This is the third article about using PostgreSQL as a queue. The previous article can be read here.
The Background
Although the tone of the previous article was somewhat self-congratulatory; (implementing our waterfall method increased performance by 4x), there’s always more to give. Trying various timings and record volume parameters showed us that we’d hit load-max performance with what we’d got. But what if HTTP itself was getting in our way? After all, it is a protocol wrapper over TCP.
Avoiding Inefficiencies
Running the waterfall method showed that the processor was running flat out on all cores. Some of that processing would have been consumed unwrapping the messages from HTTP - how much remained to be seen.
Here’s a Rust snippet where each incoming line is destructured into the Bip struct, added to an array which is converted into a bulk INSERT by the process_records function.
tokio::spawn(async move {
let mut reader = BufReader::new(stream);
let mut line = String::new();
while reader.read_line(&mut line).await.unwrap() > 0 {
if let Ok(bip) = serde_json::from_str::<Bip>(&line) {
let mut recs = records.lock().await;
recs.push(bip);
if recs.len() >= max_rec {
println!("Max records reached, processing {} records", recs.len());
process_records(&recs, &rec_target).await;
recs.clear();
}
}
line.clear();
}
});
Results: Have a free 21% improvement.
The target machine differed from the previous one, it’s a 4 core i5 from 2016-ish. Remember that this single machine has to read files, decompress them, stream them, read them, destructure them, build an insert and store them in a locally running PostgreSQL (a vanilla Docker container version).
lspcu tells us:
Vendor ID: GenuineIntel
Model name: Intel(R) Core(TM) i5-4460 CPU @ 3.20GHz
To make sure that we’re comparing apples to apples, we re-ran the original Rust loaders; (normal and waterfall) before the TCP run on this machine.
That’s a 21% boost in loading performance over the HTTP waterfall method, and 59% over the basic recieve/insert method. That’s over 75,000 records per second!
But there’s another upside too. Look at the load:

This crappy old machine isn’t stressed.
And there’s more: Another 31%!
Our primary key is a UUID v4. PostgreSQL doesn’t like them and they’re pretty inefficient. PostgreSQL v18 will address this by introducing UUID v7. As we’re using PostgreSQL as a stack, we just want records to land and we’ll pull them off the stack in chunks when we have capacity.
Something like this:
DELETE FROM bips.t_bip WHERE ctid IN (
SELECT ctid FROM bips.t_bip
LIMIT 1000
)
RETURNING *;
Removing the primary key has no effect on our required functionality, but will reduce the load on the database (or adding a BIGSERIAL id)
That’s nearly 100,000 records processed per second on cheap, limited hardware. A quick re-run of the NestJS version (where we started from) showed 1430 records per second. We’re now 69x faster than our original run.
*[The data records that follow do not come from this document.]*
-- ==== Sys2Proof/Certificates/Slice0/Obligations.lean ====
section
/-! DEFINITION. The statements for the provers. -/
open Sys2Proof Sys2Proof.Machine

/-! ## The block as a whole -/

/-- A step runs the command at the front of the queue on the state with the queue's rest. With an empty queue the block idles, which is
the model's own choice (log entry 9). -/
def Obligations.AStepRunsTheCommandAtTheFrontOfTheQueue : Prop :=
  (∀ (c : Instr) (s : State), step { s with pending := c :: s.pending } = exec c s) ∧
  (∀ s : State, s.pending = [] → step s = .next s)

/-- No step stops, and none leaves a fault untaken: from a state whose faults have all been taken, every command, in service or not, is
followed by another such state (R439, R444). -/
def Obligations.EveryStepAnswersAndTakesItsFaults : Prop :=
  (∀ s t : State, s.Settled → step s = .next t → t.Settled) ∧ (∀ s : State, ∃ t : State, step s = .next t) ∧
  ∀ (c : Instr) (s : State), ∃ t : State, exec c s = .next t ∧ t.Settled

/-- The state after reset has taken every fault and holds memory in its canonical form; what the spec gives a reset value for has it: the
counters (R126), POWER_CFG and POWER_STATUS (R438), the two queues that are enabled (R395), and PHASE (R455). -/
def Obligations.ResetLeavesTheStatedValues : Prop :=
  State.reset.Settled ∧ State.reset.MemCanonical ∧ State.reset.pending = [] ∧ State.reset.mbx.cur = none ∧ State.reset.flt.phase = 0 ∧
  (∀ g c, (State.reset.grp g).ctr c = 0) ∧
  State.reset.power.cfg = { cap := 3000, slewUp := 40, slewDown := 400, floorEn := true, safeCap := 1500, standbyEn := false, gateEn := true
                            gateUs := 100, hostCap := 3000 } ∧
  capEff State.reset = 3000 ∧ State.reset.power.limit = 0 ∧ State.reset.power.power = 0 ∧ State.reset.power.capLag = false ∧
  State.reset.power.safe = false ∧
  ((State.reset.qcfg 0).en = true ∧ (State.reset.qcfg 0).ty = 1 ∧ (State.reset.qcfg 0).quota = 1024) ∧
  ((State.reset.qcfg 1).en = true ∧ (State.reset.qcfg 1).ty = 2 ∧ (State.reset.qcfg 1).quota = 64) ∧
  (∀ q, 2 ≤ q → (State.reset.qcfg q).en = false ∧ (State.reset.qcfg q).thresh = 1)

/-- Ibfen serves one command at a time, and only where a mailbox can be reached: while one is in service, another row of the mailbox
changes nothing, and so it does in a phase in which no mailbox is reached. That the row is not kept but may be sent again is the
model's choice (R389, log entry 2). -/
def Obligations.MailboxRowsAreHeldBackWhileOneIsServed : Prop :=
  (∀ (c : Instr) (m : Master) (code : Nat) (s : State), mailboxCode c = some (m, code) → s.Settled → s.mbx.cur ≠ none →
    exec c s = .next s) ∧
  (∀ (c : Instr) (m : Master) (code : Nat) (s : State), mailboxCode c = some (m, code) → s.Settled → s.mbx.cur = none → s.mbx.arrivals = [] →
    s.mbx.mgmtSlots = [] → gate s m code = none → exec c s = .next s)

/-- Who may command what. A row of the mailbox that the phase, the credentials or emergency off bar completes with the status they give,
without effect; a host command with the key of a waiting management request completes with SUPERSEDED; what only the management network may
order is DENIED to the host (R389, R390, R392, R393, R433, R457, R490, R509). -/
def Obligations.BarredCommandsCompleteWithTheirStatusAndNoEffect : Prop :=
  (∀ (c : Instr) (m : Master) (code st : Nat) (s : State), mailboxCode c = some (m, code) → s.Settled → s.mbx.cur = none → s.mbx.arrivals = [] →
    s.mbx.mgmtSlots = [] → gate s m code = some (some st) →
    ∃ t : State, exec c s = .next t ∧ t = { s with mbx := t.mbx } ∧ t.mbx.resp = { master := m, code := code, status := st, data := [] } ∧
      t.mbx.cur = none ∧ t.mbx.served = s.mbx.served + 1) ∧
  (∀ (s : State) (f : Nat) (w : BitVec 64), s.Settled → s.mbx.cur = none → outranks s [.power] = true → s.Serves .host 0x0500 →
    ∃ t : State, exec (.powerSet .host f w) s = .next t ∧ t = { s with mbx := t.mbx } ∧ t.mbx.resp.status = SUPERSEDED) ∧
  (∀ (c : Instr) (code : Nat) (s : State), mailboxCode c = some (.host, code) →
    code / 256 = 7 ∨ (0x0800 ≤ code ∧ code ≤ 0x0805) ∨ [0x0201, 0x0304, 0x0503, 0x0504, 0x0505].contains code = true → s.Settled →
    s.mbx.cur = none → s.mbx.mgmtSlots = [] → s.Serves .host code →
    exec c s = .next (s.answered .host code DENIED))

/-- Taking the faults of a step. A fault in a die whose capture register is free is captured, with the reaction in force and its tick,
and one in a die whose register is occupied is lost and counted, with ERR asserted where its reaction says so; the tick is a free
value (R439, R444, log entry 7). Fencing and package resets are left to the statements about them. -/
def Obligations.FaultsAreCapturedOrCountedAsLost : Prop :=
  ∀ (s : State) (c : Capture), s.flt.raised = [c] → bitAt (s.reactionOf c.cls c.inst c.cause) 5 = false →
    bitAt (s.reactionOf c.cls c.inst c.cause) 4 = false →
    ((∀ x ∈ s.flt.captures, x.die ≠ c.die) →
      settle s = State.modFlt { s with fresh := s.fresh + 1 } fun f => { f with raised := [], captures := f.captures ++
        [{ c with reaction := s.reactionOf c.cls c.inst c.cause, tick := Config.free s.fresh % 10240 }] }) ∧
    ((∃ x ∈ s.flt.captures, x.die = c.die) →
      settle s = State.modFlt { s with fresh := s.fresh + 1 } fun f => { f with
        raised := [], lost := f.lost + 1, lostBefore := f.lostBefore + 1
        errPending := f.errPending || bitAt (s.reactionOf c.cls c.inst c.cause) 2 })

/-- A completion that would carry data carries, with any status but OK, as many bytes of 0xFF as its LEN says, and has POISON set
(R303). -/
def Obligations.DataCompletionsWithoutOkCarryThePoisonValue : Prop :=
  ∀ (s : State) (req : Packet) (status : Nat) (data : Bytes), (mkCpl s req status data).opcode = opCPLD → status ≠ OK →
    (mkCpl s req status data).payload = List.replicate (mkCpl s req status data).len 0xFF ∧ (mkCpl s req status data).poison = true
So what? I’ll just get more machines.
When the day comes that your favourite cloud provider charges by the kilowatt hour, you’re going to need a sit down.
In the next and final installment, we’ll run over the costs involved in running such a system.
Addendum
20 October 2025
At the time of writing the original post, the most flavoursome version of PostgreSQL was v17. Since then, v18 has been release. For completeness, we’ve re-run the TCP tests with the new version. The configuration is the same as previous tests - a vanilla official docker container.
The io_uring feature that we wrote about here won’t come into play in this test as in v18 it’s for SELECTs only.
For the first time, we’ve breached 100,000 records per second. That’s an increase of about 1.45%. Not the largest and probably within the realms of variability, but a psychological victory nonetheless.